SEC was watching porn while the financial markets collapsed

Andre Yoskowitz
23 Apr 2010 13:26

Although this story is slightly outside of our niche, it is still particularly interesting. Republicans have come out swinging today, claiming that the SEC (Securities and Exchange Commission) was too busy watching pornography to properly police the nation's financial system as it collapsed in 2008.
Says California Rep. Darrell Issa, the head of the House Oversight and Government Reform Committee: "It is disturbing that high-ranking officials within the SEC were spending more time looking at porn than taking action to help stave off the events that put our nation's economy on the brink of collapse."
The SEC internally had talks with 33 employees that were caught looking at "explicit images" over the past five year, all on their government-issued computers. 31 of those problems have come since 2008, when the stock market and the nation's financial system almost came full crashing down thanks to billion dollar losses caused by derivatives.
The SEC Inspector General, in response to a probe by Republicans, added some incredible findings to the already devastating situation.
Reads the Chicago Tribune:
-- A senior attorney at the SEC's Washington headquarters spent up to eight hours a day looking at and downloading pornography.

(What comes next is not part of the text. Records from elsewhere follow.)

-- ==== Sys2Proof/Machine/Crane.lean ====
section
/-! DEFINITION. Crane operations: the crane descriptor and its checks (R165, R166), shapes, modes and cycles (R152 to
R159), several arrays (R162), matrix products and distance tables (R167, R168), and CRANE_STATS (R170). -/

namespace Sys2Proof.Machine

/-! ### The descriptor (Table 6.5) -/

structure CraneDesc where
  kind     : Nat
  shapeMode : Nat
  arrays   : Nat
  flags    : Nat
  fmtW     : Nat
  fmtX     : Nat
  fmtA     : Nat
  fmtY     : Nat
  m        : Nat
  k        : Nat
  n        : Nat
  outliers : Nat
  clip     : Nat
  shadow   : Nat
  sw       : Nat
  wAddr    : Nat
  wStride  : Nat
  xStride  : Nat
  xAddr    : Nat
  yAddr    : Nat
  yStride  : Nat
  oStride  : Nat
  oAddr    : Nat
  oSet     : Nat
  norm     : Nat
  subDim   : Nat
  words    : Nat
  deriving DecidableEq, Repr

def readCrane (bs : Bytes) (o : Nat) : CraneDesc :=
  let g (a n : Nat) : Nat := getLE bs (o + a) n
  { kind := g 0 1, shapeMode := g 1 1, arrays := g 2 1, flags := g 3 1, fmtW := g 4 1 % 16, fmtX := g 5 1 % 16, fmtA := g 6 1 % 16,
    fmtY := g 7 1 % 16, m := g 8 4, k := g 12 4, n := g 16 4, outliers := g 20 2, clip := g 22 2, shadow := g 24 1, sw := g 28 4,
    wAddr := g 32 8, wStride := g 40 4, xStride := g 44 4, xAddr := g 48 8, yAddr := g 56 8, yStride := g 64 4, oStride := g 68 4,
    oAddr := g 72 8, oSet := g 80 8, norm := g 88 8, subDim := g 96 4, words := g 100 2 }

def CraneDesc.accum (d : CraneDesc) : Bool := d.flags.testBit 0
def CraneDesc.metric (d : CraneDesc) : Nat := bits d.flags 1 2
def CraneDesc.isTable (d : CraneDesc) : Bool := d.kind == 1
def CraneDesc.k1 (d : CraneDesc) : Nat := d.k - d.outliers

/-- Bytes of one row of codes. -/
def rowBytesOf (fmt n : Nat) : Nat := ceilDiv (n * codeBits fmt) 8

/-- Formats that crane arrays accept as weights when one is in service (Table 4.5). -/
def craneWfmt (s : State) : Nat := if bits s.dev.units.toNat 0 8 = 0 then 0 else 0x1C7F

/-- Formats that quay arrays accept as weights. -/
def quayWfmt : Nat := 0x007F

/-- An FP32 weight scale that is zero or a positive normal value (R111). -/
def weightScaleOk (v : Nat) : Bool := v % 2 ^ 31 == 0 || (decide (0x00800000 ≤ v) && decide (v < 0x7F800000))

/-- The largest outlier set for K channels (R118). -/
def outlierMax (k : Nat) : Nat := min 512 (k / 16)

/-! ### Ranges -/

/-- `rows` rows of `len` bytes, `stride` apart, from `a`. -/
structure Rows where
  a      : Nat
  rows   : Nat
  stride : Nat
  len    : Nat
  deriving DecidableEq, Repr

/-- One past the last byte; `a` itself when there is nothing. -/
def Rows.stop (r : Rows) : Nat := if r.rows = 0 ∨ r.len = 0 then r.a else r.a + (r.rows - 1) * r.stride + r.len

/-- Some row of one shares a byte with some row of the other. -/
def Rows.meets (r q : Rows) : Bool :=
  decide (r.a < q.stop) && decide (q.a < r.stop) &&
    (List.range r.rows).any (fun i => (List.range q.rows).any (fun j =>
      decide (r.a + i * r.stride < q.a + j * q.stride + q.len) && decide (q.a + j * q.stride < r.a + i * r.stride + r.len)))

def CraneDesc.rowsW (d : CraneDesc) : Rows :=
  if d.isTable then { a := d.wAddr, rows := 1, stride := 0, len := d.n * d.subDim * 2 }
  else { a := d.wAddr, rows := d.k1, stride := d.wStride, len := rowBytesOf d.fmtW d.n }
def CraneDesc.rowsX (d : CraneDesc) : Rows := { a := d.xAddr, rows := d.m, stride := d.xStride, len := rowBytesOf d.fmtX d.k }
def CraneDesc.rowsY (d : CraneDesc) : Rows := { a := d.yAddr, rows := d.m, stride := d.yStride, len := rowBytesOf d.fmtY d.n }
def CraneDesc.rowsO (d : CraneDesc) : Rows := { a := d.oAddr, rows := d.outliers, stride := d.oStride, len := 2 * d.n }
def CraneDesc.rowsSet (d : CraneDesc) : Rows := { a := d.oSet, rows := 1, stride := 0, len := 4 * d.outliers }
def CraneDesc.rowsNorm (d : CraneDesc) : Rows := { a := d.norm, rows := 1, stride := 0, len := if d.isTable ∧ d.metric = 1 then 4 * d.n else 0 }

/-! ### Cycles (R154 to R158), in units of 1/16384 cycle -/

/-- Table 6.3: T, Kc, Nf of a shape; K_w and K_i; T of the IS mode. -/
def shapeT (sh : Nat) : Nat := if sh = 1 then 128 else 16
def shapeKc (sh : Nat) : Nat := if sh = 2 then 8 else 4
def shapeNf (sh : Nat) : Nat := if sh = 1 then 128 else if sh = 2 then 512 else 1024
def shapeKw (sh : Nat) : Nat := if sh = 1 then 512 else if sh = 2 then 128 else 64
def shapeKi (sh : Nat) : Nat := if sh = 1 then 512 else if sh = 2 then 2048 else 4096
def shapeTi (sh : Nat) : Nat := if sh = 1 then 128 else if sh = 2 then 32 else 16

/-- One cycle. -/
def cyc : Nat := 16384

When he ran out of hard drive space, he burned the files to CDs or DVDs, which he kept in boxes around his office. He agreed to resign.
-- An accountant was blocked more than 16,000 times in a month from visiting websites classified as "Sex" or "Pornography." Yet he still managed to amass a collection of "very graphic" material on his hard drive by using Google images to bypass the SEC's internal filter, according to an earlier report from the inspector general. The accountant refused to testify in his defense, and received a 14-day suspension.
-- Seventeen of the employees were "at a senior level," earning salaries of up to $222,418.
-- The number of cases jumped from two in 2007 to 16 in 2008. The cracks in the financial system emerged in mid-2007 and spread into full-blown panic by the fall of 2008.

A report in 2006 showed that around 16 percent of all men with work Internet access admit to watching porn at some point, while at work.